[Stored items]

-- ==== Sys2Proof/Laws/State.lean ====
section
/-!
SUPPORT. What the named updates of the device leave: one lemma for each field of each update, and the answers of `run`
and `step`.
-/

namespace Sys2Proof.Machine

open Sys2Proof

/-! ### Commands and the queue -/

@[simp] theorem run_wf {c : Instr} (h : c.wf = true) (s : State) (f : Dev → Dev) :
    run c s f = .next { s with dev := f s.dev } := by simp [run, h]

@[simp] theorem run_illFormed {c : Instr} (h : c.wf = false) (s : State) (f : Dev → Dev) :
    run c s f = .refused .illFormed := by simp [run, h]

/-- What a command can answer: the device changes and the queue stays, or the command is refused as ill formed. -/
theorem run_cases (c : Instr) (s : State) (f : Dev → Dev) :
    (c.wf = true ∧ run c s f = .next { s with dev := f s.dev }) ∨ (c.wf = false ∧ run c s f = .refused .illFormed) := by
  cases h : c.wf <;> simp [run, h]

@[simp] theorem step_nil (d : Dev) : step { pending := [], dev := d } = .next { pending := [], dev := d.idle } := rfl

@[simp] theorem step_cons (c : Instr) (q : List Instr) (d : Dev) :
    step { pending := c :: q, dev := d } = exec c { pending := q, dev := d } := rfl

/-! ### `readOut` -/

@[simp] theorem Dev.readOut_regs (d : Dev) (v : Nat) (p : Bool) : (d.readOut v p).regs = d.regs := rfl
@[simp] theorem Dev.readOut_eff (d : Dev) (v : Nat) (p : Bool) : (d.readOut v p).eff = d.eff := rfl
@[simp] theorem Dev.readOut_imgApplied (d : Dev) (v : Nat) (p : Bool) : (d.readOut v p).imgApplied = d.imgApplied := rfl
@[simp] theorem Dev.readOut_obs (d : Dev) (v : Nat) (p : Bool) : (d.readOut v p).obs = d.obs := rfl
@[simp] theorem Dev.readOut_free (d : Dev) (v : Nat) (p : Bool) : (d.readOut v p).free = d.free := rfl
@[simp] theorem Dev.readOut_clk (d : Dev) (v : Nat) (p : Bool) : (d.readOut v p).clk = d.clk := rfl
@[simp] theorem Dev.readOut_blot (d : Dev) (v : Nat) (p : Bool) : (d.readOut v p).blot = d.blot := rfl
@[simp] theorem Dev.readOut_host (d : Dev) (v : Nat) (p : Bool) :
    (d.readOut v p).host = { d.host with readData := v, readPoison := p } := rfl
@[simp] theorem Dev.readOut_boot (d : Dev) (v : Nat) (p : Bool) : (d.readOut v p).boot = d.boot := rfl
@[simp] theorem Dev.readOut_arb (d : Dev) (v : Nat) (p : Bool) : (d.readOut v p).arb = d.arb := rfl
@[simp] theorem Dev.readOut_fab (d : Dev) (v : Nat) (p : Bool) : (d.readOut v p).fab = d.fab := rfl
@[simp] theorem Dev.readOut_tim (d : Dev) (v : Nat) (p : Bool) : (d.readOut v p).tim = d.tim := rfl
@[simp] theorem Dev.readOut_tm (d : Dev) (v : Nat) (p : Bool) : (d.readOut v p).tm = d.tm := rfl
@[simp] theorem Dev.readOut_par (d : Dev) (v : Nat) (p : Bool) : (d.readOut v p).par = d.par := rfl
@[simp] theorem Dev.readOut_fwd (d : Dev) (v : Nat) (p : Bool) : (d.readOut v p).fwd = d.fwd := rfl
@[simp] theorem Dev.readOut_buf (d : Dev) (v : Nat) (p : Bool) : (d.readOut v p).buf = d.buf := rfl
@[simp] theorem Dev.readOut_mac (d : Dev) (v : Nat) (p : Bool) : (d.readOut v p).mac = d.mac := rfl
@[simp] theorem Dev.readOut_lanes (d : Dev) (v : Nat) (p : Bool) : (d.readOut v p).lanes = d.lanes := rfl
@[simp] theorem Dev.readOut_mem (d : Dev) (v : Nat) (p : Bool) : (d.readOut v p).mem = d.mem := rfl
@[simp] theorem Dev.readOut_pmu (d : Dev) (v : Nat) (p : Bool) : (d.readOut v p).pmu = d.pmu := rfl
@[simp] theorem Dev.readOut_cas (d : Dev) (v : Nat) (p : Bool) : (d.readOut v p).cas = d.cas := rfl
@[simp] theorem Dev.readOut_cirIn (d : Dev) (v : Nat) (p : Bool) : (d.readOut v p).cirIn = d.cirIn := rfl
@[simp] theorem Dev.readOut_cirs (d : Dev) (v : Nat) (p : Bool) : (d.readOut v p).cirs = d.cirs := rfl
@[simp] theorem Dev.readOut_cry (d : Dev) (v : Nat) (p : Bool) : (d.readOut v p).cry = d.cry := rfl
@[simp] theorem Dev.readOut_reg (d : Dev) (v : Nat) (p : Bool) : (d.readOut v p).reg = d.reg := rfl
@[simp] theorem Dev.readOut_lines (d : Dev) (v : Nat) (p : Bool) : (d.readOut v p).lines = d.lines := rfl
@[simp] theorem Dev.readOut_gnt (d : Dev) (v : Nat) (p : Bool) : (d.readOut v p).gnt = d.gnt := rfl
@[simp] theorem Dev.readOut_emus (d : Dev) (v : Nat) (p : Bool) : (d.readOut v p).emus = d.emus := rfl
@[simp] theorem Dev.readOut_micro (d : Dev) (v : Nat) (p : Bool) : (d.readOut v p).micro = d.micro := rfl
@[simp] theorem Dev.readOut_stl (d : Dev) (v : Nat) (p : Bool) : (d.readOut v p).stl = d.stl := rfl
@[simp] theorem Dev.readOut_quill (d : Dev) (v : Nat) (p : Bool) : (d.readOut v p).quill = d.quill := rfl

@[simp] theorem Dev.readOut_get (d : Dev) (v : Nat) (p : Bool) (f : Fld) (i' j' : Nat) : (d.readOut v p).get f i' j' = d.get f i' j' := rfl

@[simp] theorem Dev.readOut_use (d : Dev) (v : Nat) (p : Bool) (f : Fld) (i' j' : Nat) : (d.readOut v p).use f i' j' = d.use f i' j' := rfl

/-! ### `squelch` -/

@[simp] theorem Dev.squelch_regs (d : Dev) : (d.squelch).regs = d.regs := rfl
@[simp] theorem Dev.squelch_eff (d : Dev) : (d.squelch).eff = d.eff := rfl
@[simp] theorem Dev.squelch_imgApplied (d : Dev) : (d.squelch).imgApplied = d.imgApplied := rfl
@[simp] theorem Dev.squelch_obs (d : Dev) : (d.squelch).obs = d.obs := rfl
@[simp] theorem Dev.squelch_free (d : Dev) : (d.squelch).free = d.free := rfl
@[simp] theorem Dev.squelch_clk (d : Dev) : (d.squelch).clk = d.clk := rfl
@[simp] theorem Dev.squelch_blot (d : Dev) : (d.squelch).blot = d.blot := rfl
@[simp] theorem Dev.squelch_host (d : Dev) : (d.squelch).host = d.host := rfl
@[simp] theorem Dev.squelch_boot (d : Dev) : (d.squelch).boot = d.boot := rfl
@[simp] theorem Dev.squelch_arb (d : Dev) : (d.squelch).arb = { d.arb with squelch := true, startAt := none } := rfl
@[simp] theorem Dev.squelch_fab (d : Dev) : (d.squelch).fab = d.fab := rfl
@[simp] theorem Dev.squelch_tim (d : Dev) : (d.squelch).tim = d.tim := rfl
@[simp] theorem Dev.squelch_tm (d : Dev) : (d.squelch).tm = d.tm := rfl
@[simp] theorem Dev.squelch_par (d : Dev) : (d.squelch).par = d.par := rfl
@[simp] theorem Dev.squelch_fwd (d : Dev) : (d.squelch).fwd = d.fwd := rfl
@[simp] theorem Dev.squelch_buf (d : Dev) : (d.squelch).buf = d.buf := rfl
@[simp] theorem Dev.squelch_mac (d : Dev) : (d.squelch).mac = d.mac := rfl
@[simp] theorem Dev.squelch_lanes (d : Dev) : (d.squelch).lanes = d.lanes := rfl
@[simp] theorem Dev.squelch_mem (d : Dev) : (d.squelch).mem = d.mem := rfl
@[simp] theorem Dev.squelch_pmu (d : Dev) : (d.squelch).pmu = d.pmu := rfl
@[simp] theorem Dev.squelch_cas (d : Dev) : (d.squelch).cas = d.cas := rfl
@[simp] theorem Dev.squelch_cirIn (d : Dev) : (d.squelch).cirIn = d.cirIn := rfl
@[simp] theorem Dev.squelch_cirs (d : Dev) : (d.squelch).cirs = d.cirs := rfl
@[simp] theorem Dev.squelch_cry (d : Dev) : (d.squelch).cry = d.cry := rfl
@[simp] theorem Dev.squelch_reg (d : Dev) : (d.squelch).reg = d.reg := rfl
@[simp] theorem Dev.squelch_lines (d : Dev) : (d.squelch).lines = d.lines := rfl
@[simp] theorem Dev.squelch_gnt (d : Dev) : (d.squelch).gnt = d.gnt := rfl
@[simp] theorem Dev.squelch_emus (d : Dev) : (d.squelch).emus = d.emus := rfl
@[simp] theorem Dev.squelch_micro (d : Dev) : (d.squelch).micro = d.micro := rfl
@[simp] theorem Dev.squelch_stl (d : Dev) : (d.squelch).stl = d.stl := rfl
@[simp] theorem Dev.squelch_quill (d : Dev) : (d.squelch).quill = d.quill := rfl

@[simp] theorem Dev.squelch_get (d : Dev) (f : Fld) (i' j' : Nat) : (d.squelch).get f i' j' = d.get f i' j' := rfl

@[simp] theorem Dev.squelch_use (d : Dev) (f : Fld) (i' j' : Nat) : (d.squelch).use f i' j' = d.use f i' j' := rfl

§ Instructions for the task: From the very first line of the data through the line with "c.wf = true)" in it, please reproduce each line exactly and output nothing more.

§ Task answer:
-- ==== Sys2Proof/Laws/State.lean ====
section
/-!
SUPPORT. What the named updates of the device leave: one lemma for each field of each update, and the answers of `run`
and `step`.
-/

namespace Sys2Proof.Machine

open Sys2Proof

/-! ### Commands and the queue -/

@[simp] theorem run_wf {c : Instr} (h : c.wf = true) (s : State) (f : Dev → Dev) :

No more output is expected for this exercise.